[What is expected] Keep only the lines from the start of the data through the line containing "2 ^ 64) .read", and output them exactly.

[Dataset]
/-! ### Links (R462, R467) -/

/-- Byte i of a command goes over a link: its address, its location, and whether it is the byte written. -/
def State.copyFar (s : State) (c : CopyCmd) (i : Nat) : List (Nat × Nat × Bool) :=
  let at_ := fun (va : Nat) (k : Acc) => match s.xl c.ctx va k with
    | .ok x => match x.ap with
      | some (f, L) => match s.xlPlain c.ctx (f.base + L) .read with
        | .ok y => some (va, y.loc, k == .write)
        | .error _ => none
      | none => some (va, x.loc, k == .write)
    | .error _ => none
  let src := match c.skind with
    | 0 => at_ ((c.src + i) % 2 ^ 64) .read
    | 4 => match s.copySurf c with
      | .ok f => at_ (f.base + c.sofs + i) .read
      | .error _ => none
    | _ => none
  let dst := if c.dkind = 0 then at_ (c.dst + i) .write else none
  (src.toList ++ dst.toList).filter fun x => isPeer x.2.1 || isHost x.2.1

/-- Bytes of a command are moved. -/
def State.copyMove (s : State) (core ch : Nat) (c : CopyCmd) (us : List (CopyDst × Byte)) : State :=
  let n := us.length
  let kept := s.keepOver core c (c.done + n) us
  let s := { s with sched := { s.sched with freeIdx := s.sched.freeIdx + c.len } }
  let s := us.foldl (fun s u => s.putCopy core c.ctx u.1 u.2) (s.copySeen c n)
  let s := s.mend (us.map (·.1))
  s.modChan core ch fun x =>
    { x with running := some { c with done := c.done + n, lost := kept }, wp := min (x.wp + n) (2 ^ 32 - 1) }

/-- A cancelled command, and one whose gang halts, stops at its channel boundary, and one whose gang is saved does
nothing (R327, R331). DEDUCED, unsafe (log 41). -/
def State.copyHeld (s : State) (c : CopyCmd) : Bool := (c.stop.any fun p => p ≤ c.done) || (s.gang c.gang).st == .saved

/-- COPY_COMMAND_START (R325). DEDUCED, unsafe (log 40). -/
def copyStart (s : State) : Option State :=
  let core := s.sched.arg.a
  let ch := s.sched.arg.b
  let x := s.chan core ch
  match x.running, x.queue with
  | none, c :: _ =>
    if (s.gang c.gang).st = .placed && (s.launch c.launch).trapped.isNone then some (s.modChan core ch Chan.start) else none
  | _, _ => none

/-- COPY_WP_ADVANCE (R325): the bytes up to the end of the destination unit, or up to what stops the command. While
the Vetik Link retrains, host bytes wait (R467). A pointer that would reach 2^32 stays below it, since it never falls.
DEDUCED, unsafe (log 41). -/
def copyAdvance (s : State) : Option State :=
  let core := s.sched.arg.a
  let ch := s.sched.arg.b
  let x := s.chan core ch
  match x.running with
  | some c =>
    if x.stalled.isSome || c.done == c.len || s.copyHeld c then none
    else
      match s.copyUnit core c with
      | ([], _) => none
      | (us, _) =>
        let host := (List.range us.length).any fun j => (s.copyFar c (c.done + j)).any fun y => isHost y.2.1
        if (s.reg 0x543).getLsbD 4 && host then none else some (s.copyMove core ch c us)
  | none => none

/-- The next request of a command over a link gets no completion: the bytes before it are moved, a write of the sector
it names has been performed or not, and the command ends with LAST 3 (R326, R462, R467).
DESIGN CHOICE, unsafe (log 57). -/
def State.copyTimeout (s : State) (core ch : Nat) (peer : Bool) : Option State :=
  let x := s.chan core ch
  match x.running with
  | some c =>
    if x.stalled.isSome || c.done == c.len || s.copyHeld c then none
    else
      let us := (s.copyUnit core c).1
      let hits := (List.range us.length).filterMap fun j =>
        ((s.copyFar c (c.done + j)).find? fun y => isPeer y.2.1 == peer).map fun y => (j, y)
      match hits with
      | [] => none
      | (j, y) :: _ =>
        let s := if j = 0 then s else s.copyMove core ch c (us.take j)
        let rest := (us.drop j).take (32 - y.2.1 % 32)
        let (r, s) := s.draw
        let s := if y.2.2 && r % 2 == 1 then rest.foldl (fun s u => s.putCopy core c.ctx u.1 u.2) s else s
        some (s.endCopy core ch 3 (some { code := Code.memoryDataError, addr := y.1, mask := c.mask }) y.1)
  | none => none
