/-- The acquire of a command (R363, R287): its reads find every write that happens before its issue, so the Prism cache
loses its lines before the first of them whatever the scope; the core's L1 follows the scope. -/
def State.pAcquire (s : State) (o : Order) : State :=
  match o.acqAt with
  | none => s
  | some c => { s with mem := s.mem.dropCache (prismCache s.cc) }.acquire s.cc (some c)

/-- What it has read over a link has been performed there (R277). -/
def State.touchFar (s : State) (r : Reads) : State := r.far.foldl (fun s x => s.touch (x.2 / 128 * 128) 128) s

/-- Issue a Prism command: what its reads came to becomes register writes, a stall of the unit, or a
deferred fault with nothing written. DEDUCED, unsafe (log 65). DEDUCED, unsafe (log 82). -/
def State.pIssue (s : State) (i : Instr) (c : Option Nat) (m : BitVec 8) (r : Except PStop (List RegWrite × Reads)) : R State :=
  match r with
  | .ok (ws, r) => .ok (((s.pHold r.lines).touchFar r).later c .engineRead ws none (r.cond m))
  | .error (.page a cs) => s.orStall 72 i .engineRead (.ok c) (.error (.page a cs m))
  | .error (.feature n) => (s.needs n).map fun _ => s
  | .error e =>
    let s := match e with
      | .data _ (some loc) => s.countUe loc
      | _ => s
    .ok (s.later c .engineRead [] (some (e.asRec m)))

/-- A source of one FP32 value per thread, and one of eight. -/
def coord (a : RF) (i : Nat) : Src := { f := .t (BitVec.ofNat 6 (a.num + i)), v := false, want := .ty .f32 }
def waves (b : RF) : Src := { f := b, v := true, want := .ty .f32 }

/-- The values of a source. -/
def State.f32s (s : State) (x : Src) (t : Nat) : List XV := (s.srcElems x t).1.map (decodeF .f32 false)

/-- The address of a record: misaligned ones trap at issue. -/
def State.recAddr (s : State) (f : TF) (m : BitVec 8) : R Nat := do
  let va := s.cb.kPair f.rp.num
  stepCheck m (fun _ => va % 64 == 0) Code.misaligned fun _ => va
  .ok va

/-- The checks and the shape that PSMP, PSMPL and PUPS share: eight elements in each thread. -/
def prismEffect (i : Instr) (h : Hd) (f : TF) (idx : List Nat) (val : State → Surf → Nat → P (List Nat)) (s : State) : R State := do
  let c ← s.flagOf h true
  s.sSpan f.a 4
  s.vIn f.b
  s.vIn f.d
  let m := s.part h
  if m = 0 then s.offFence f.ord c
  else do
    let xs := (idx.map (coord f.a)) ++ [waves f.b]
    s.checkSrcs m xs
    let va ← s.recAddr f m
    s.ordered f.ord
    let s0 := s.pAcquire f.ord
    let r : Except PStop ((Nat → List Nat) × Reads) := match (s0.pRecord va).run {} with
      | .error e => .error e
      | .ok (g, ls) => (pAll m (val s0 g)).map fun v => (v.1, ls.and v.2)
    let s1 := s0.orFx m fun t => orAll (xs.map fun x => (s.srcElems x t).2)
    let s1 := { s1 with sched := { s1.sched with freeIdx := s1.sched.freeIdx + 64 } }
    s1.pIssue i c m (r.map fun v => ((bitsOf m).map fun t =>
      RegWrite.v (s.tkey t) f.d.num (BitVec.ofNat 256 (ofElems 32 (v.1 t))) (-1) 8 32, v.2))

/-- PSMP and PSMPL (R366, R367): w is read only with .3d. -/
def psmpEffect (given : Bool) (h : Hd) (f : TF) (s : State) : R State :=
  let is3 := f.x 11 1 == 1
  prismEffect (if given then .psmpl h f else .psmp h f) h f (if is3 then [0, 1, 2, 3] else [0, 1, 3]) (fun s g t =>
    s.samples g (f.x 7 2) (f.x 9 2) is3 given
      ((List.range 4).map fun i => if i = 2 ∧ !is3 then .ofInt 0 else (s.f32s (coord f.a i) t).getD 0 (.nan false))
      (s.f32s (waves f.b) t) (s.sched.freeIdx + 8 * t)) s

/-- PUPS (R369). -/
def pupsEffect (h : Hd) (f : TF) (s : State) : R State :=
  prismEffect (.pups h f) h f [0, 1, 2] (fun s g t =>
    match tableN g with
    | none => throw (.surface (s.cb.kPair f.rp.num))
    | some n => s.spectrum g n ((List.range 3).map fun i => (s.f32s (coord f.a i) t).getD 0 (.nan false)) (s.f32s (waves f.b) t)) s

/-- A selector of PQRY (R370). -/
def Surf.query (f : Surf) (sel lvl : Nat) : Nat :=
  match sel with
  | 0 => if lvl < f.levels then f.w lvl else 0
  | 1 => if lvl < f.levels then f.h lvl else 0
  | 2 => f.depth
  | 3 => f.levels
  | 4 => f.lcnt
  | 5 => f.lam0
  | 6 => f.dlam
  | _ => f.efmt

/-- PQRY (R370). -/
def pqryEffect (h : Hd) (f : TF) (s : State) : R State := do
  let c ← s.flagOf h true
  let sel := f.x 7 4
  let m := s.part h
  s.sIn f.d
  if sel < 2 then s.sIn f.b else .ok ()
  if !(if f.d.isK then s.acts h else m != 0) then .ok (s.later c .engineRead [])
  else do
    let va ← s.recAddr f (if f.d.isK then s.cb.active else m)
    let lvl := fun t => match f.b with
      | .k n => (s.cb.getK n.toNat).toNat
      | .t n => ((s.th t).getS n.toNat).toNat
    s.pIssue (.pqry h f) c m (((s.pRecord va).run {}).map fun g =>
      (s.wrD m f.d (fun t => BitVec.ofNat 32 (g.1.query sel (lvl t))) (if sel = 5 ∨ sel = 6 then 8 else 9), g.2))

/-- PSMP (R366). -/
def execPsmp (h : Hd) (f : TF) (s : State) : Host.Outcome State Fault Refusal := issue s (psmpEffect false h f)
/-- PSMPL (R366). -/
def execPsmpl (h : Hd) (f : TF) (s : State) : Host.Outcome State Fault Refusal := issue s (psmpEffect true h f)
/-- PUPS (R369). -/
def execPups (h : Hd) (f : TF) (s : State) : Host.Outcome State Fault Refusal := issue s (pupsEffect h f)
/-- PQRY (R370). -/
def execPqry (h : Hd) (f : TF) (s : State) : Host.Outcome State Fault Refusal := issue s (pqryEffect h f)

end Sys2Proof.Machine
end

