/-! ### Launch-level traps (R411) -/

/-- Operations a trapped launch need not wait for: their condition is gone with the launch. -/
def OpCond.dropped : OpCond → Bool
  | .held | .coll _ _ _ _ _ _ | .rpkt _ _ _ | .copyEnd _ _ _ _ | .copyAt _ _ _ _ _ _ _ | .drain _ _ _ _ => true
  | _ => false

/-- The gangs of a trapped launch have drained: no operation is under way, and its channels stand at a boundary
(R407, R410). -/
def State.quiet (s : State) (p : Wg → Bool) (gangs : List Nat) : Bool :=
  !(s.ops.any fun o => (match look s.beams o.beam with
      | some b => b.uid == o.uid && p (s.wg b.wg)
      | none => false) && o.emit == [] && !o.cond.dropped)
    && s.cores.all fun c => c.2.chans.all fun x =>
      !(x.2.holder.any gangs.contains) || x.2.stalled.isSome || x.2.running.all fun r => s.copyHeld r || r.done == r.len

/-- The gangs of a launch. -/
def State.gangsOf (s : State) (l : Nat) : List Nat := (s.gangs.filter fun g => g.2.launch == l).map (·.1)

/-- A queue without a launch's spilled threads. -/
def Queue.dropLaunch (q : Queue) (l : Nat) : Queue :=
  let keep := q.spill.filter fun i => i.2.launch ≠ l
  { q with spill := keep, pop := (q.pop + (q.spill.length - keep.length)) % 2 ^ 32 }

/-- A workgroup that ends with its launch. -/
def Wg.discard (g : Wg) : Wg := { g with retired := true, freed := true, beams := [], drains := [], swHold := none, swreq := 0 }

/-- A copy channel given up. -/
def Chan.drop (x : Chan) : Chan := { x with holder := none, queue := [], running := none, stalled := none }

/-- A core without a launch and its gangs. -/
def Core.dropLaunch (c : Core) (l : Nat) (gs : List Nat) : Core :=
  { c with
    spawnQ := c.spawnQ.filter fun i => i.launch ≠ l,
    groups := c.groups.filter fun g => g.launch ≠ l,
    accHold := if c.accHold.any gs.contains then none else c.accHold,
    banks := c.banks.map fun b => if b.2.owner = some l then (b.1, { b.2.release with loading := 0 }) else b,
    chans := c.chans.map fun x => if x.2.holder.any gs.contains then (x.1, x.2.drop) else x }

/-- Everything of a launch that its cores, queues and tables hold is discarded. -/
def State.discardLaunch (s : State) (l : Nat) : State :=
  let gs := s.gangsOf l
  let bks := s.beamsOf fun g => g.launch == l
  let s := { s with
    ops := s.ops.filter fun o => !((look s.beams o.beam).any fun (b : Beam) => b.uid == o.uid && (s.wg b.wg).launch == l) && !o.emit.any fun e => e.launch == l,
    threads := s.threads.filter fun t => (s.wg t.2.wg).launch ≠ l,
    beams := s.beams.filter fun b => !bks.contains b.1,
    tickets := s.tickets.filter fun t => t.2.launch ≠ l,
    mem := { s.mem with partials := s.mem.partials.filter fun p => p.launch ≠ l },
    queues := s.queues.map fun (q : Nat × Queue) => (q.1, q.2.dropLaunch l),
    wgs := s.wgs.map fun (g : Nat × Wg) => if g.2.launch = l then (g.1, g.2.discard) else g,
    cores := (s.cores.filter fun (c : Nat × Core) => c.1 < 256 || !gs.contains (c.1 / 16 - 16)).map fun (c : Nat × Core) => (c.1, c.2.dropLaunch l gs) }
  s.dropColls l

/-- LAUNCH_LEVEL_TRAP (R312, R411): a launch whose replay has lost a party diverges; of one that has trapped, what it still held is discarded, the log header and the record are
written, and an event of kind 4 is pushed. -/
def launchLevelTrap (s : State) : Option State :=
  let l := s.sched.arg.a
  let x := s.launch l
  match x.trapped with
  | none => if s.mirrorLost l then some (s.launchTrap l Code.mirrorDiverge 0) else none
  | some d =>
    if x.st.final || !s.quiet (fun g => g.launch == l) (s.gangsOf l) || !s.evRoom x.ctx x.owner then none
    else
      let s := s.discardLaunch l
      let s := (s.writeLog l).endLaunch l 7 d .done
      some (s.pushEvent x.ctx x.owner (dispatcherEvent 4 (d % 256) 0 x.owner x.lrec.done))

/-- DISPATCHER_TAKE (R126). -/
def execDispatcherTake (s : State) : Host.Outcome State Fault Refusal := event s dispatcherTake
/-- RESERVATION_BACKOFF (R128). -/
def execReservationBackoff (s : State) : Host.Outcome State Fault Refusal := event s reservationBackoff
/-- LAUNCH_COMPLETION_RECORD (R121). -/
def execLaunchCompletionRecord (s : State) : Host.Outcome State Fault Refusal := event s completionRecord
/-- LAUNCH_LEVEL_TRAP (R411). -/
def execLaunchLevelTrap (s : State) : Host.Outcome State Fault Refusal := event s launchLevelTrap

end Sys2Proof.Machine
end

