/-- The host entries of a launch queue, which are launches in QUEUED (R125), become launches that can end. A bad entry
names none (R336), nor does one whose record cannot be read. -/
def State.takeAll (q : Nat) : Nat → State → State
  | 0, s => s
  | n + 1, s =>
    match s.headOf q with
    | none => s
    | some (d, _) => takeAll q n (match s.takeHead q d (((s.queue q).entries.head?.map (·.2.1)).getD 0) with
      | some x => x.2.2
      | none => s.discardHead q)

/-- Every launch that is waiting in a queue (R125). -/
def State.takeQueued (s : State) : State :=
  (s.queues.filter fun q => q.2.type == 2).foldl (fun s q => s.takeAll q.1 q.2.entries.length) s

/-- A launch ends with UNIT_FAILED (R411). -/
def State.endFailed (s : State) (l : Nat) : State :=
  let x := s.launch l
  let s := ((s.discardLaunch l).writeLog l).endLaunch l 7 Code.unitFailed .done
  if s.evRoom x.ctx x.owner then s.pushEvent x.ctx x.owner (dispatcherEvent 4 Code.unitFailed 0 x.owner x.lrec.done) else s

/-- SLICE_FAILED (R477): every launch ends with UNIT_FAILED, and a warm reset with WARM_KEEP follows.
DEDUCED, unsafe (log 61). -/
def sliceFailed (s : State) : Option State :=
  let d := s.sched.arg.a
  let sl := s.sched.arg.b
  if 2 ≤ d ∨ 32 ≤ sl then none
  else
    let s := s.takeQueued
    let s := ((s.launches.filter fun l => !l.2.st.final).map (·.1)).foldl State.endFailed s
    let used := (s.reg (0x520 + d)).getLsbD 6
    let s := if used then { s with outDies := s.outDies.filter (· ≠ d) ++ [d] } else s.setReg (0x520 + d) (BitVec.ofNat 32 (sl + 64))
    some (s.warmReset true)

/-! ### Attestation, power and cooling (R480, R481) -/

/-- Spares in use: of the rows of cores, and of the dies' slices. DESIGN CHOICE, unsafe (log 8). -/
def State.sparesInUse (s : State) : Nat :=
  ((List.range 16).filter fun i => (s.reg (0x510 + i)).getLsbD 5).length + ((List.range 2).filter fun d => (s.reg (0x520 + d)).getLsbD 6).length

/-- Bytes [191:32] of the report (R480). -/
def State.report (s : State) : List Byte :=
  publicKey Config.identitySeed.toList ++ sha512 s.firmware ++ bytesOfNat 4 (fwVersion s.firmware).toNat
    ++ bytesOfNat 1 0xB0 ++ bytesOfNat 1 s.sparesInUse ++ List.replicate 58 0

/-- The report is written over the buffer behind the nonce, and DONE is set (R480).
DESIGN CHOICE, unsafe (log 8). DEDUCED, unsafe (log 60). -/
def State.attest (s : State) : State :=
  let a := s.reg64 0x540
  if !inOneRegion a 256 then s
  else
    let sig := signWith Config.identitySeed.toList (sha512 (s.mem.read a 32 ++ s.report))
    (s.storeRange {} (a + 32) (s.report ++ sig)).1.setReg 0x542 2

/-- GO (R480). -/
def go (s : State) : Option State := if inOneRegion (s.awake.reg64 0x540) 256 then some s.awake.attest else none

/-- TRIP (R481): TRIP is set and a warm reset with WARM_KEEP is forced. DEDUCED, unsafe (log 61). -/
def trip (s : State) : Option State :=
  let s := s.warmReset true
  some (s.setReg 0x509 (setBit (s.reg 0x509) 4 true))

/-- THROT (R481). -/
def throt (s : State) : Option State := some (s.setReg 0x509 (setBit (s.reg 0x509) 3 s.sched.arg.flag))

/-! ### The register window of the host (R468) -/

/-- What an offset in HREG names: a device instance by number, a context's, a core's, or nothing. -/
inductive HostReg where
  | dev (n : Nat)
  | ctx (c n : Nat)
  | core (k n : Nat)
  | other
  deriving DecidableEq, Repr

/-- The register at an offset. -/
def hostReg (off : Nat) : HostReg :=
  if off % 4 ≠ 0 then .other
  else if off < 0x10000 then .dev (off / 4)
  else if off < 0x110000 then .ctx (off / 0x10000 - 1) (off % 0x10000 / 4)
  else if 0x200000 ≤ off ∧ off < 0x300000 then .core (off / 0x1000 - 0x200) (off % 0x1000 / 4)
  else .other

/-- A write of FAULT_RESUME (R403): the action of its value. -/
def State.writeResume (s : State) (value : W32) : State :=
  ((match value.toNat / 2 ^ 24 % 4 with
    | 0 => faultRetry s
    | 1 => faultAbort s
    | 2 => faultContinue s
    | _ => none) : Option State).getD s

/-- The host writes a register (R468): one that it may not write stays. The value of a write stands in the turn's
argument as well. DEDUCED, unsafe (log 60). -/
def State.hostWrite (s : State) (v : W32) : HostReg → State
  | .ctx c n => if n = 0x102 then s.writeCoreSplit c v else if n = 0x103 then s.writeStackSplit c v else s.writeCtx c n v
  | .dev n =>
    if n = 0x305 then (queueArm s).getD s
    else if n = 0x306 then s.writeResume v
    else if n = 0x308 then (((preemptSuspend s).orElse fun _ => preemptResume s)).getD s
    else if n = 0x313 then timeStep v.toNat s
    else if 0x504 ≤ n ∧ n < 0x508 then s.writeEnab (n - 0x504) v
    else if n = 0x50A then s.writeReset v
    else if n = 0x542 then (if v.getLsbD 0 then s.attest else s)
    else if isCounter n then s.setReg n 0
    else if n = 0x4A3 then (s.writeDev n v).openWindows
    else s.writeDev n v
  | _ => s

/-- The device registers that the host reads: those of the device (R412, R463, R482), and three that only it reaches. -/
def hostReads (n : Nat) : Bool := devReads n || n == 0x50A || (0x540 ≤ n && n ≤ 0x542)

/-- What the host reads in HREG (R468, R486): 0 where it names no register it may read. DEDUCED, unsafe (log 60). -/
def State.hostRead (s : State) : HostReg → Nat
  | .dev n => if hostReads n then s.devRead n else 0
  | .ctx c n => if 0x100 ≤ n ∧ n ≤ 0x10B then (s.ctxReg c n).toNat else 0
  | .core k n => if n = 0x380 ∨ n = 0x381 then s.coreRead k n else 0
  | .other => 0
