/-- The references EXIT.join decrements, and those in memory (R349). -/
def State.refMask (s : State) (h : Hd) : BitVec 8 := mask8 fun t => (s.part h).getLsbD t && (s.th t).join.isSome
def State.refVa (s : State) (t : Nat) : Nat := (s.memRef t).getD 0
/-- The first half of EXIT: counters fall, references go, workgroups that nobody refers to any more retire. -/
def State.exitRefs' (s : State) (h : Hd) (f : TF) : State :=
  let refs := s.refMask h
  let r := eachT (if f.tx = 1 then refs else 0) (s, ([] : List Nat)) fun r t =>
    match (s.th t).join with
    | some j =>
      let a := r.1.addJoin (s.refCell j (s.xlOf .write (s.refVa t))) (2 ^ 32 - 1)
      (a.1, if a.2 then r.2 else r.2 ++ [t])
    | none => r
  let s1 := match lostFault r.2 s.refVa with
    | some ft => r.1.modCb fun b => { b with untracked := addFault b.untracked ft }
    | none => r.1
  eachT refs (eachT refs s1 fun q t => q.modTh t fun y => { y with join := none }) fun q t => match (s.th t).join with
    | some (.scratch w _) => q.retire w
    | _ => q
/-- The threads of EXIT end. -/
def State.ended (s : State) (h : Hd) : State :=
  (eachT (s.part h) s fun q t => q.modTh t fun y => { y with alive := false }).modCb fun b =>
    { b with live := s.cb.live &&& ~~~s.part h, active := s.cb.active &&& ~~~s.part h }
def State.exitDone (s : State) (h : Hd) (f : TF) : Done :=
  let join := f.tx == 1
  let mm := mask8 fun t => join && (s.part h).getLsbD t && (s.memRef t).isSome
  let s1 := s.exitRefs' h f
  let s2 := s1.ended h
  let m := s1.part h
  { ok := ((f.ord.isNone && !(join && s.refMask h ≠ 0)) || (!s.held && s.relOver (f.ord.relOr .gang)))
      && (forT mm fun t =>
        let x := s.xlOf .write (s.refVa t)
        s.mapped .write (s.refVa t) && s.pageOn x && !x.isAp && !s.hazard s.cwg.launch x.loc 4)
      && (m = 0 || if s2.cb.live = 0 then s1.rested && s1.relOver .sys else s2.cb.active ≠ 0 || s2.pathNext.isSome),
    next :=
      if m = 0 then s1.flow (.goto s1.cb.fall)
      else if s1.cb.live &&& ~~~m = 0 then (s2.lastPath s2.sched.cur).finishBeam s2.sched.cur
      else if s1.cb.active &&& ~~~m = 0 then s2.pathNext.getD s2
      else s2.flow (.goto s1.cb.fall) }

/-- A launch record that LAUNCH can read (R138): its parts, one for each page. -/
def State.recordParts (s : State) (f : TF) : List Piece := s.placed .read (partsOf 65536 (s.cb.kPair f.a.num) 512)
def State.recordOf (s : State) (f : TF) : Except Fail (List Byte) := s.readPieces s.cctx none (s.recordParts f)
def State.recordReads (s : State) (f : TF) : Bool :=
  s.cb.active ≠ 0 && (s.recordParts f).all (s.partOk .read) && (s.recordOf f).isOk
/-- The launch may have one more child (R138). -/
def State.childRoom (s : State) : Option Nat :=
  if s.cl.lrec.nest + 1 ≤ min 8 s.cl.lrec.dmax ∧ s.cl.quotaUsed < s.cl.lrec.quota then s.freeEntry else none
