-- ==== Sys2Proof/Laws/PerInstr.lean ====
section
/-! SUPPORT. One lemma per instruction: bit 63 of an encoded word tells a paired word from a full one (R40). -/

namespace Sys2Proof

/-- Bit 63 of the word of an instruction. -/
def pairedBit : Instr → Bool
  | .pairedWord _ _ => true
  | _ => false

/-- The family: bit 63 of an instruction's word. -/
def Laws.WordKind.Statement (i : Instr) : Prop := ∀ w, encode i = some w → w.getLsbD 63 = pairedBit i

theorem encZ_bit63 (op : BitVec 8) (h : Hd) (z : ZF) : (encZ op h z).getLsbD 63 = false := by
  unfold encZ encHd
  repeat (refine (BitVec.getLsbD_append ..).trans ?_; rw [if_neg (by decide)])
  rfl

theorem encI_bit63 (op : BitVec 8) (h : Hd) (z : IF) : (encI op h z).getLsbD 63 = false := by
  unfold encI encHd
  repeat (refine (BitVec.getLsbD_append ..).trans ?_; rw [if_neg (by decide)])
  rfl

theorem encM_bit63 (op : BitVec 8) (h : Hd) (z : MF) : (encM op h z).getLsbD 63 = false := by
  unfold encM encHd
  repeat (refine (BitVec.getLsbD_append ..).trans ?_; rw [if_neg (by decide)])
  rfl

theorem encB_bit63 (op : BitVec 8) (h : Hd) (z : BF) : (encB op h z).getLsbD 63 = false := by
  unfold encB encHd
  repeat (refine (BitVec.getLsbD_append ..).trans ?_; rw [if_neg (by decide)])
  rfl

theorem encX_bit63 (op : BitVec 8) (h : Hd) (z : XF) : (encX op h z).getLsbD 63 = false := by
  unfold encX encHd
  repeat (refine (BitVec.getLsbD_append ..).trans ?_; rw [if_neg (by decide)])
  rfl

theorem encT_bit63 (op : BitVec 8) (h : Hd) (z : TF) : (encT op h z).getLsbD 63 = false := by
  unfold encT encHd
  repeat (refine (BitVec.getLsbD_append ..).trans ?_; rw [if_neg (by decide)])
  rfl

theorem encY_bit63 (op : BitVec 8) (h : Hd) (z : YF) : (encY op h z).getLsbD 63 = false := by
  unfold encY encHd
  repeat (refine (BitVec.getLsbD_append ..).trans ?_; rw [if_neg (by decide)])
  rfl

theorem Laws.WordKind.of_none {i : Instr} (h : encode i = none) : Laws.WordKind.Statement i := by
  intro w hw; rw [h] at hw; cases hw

[Answer to the problem]
/-! ### Links (R462, R467) -/

/-- Byte i of a command goes over a link: its address, its location, and whether it is the byte written. -/
def State.copyFar (s : State) (c : CopyCmd) (i : Nat) : List (Nat × Nat × Bool) :=
  let at_ := fun (va : Nat) (k : Acc) => match s.xl c.ctx va k with
    | .ok x => match x.ap with
      | some (f, L) => match s.xlPlain c.ctx (f.base + L) .read with
        | .ok y => some (va, y.loc, k == .write)
        | .error _ => none
      | none => some (va, x.loc, k == .write)
    | .error _ => none
  let src := match c.skind with
    | 0 => at_ ((c.src + i) % 2 ^ 64) .read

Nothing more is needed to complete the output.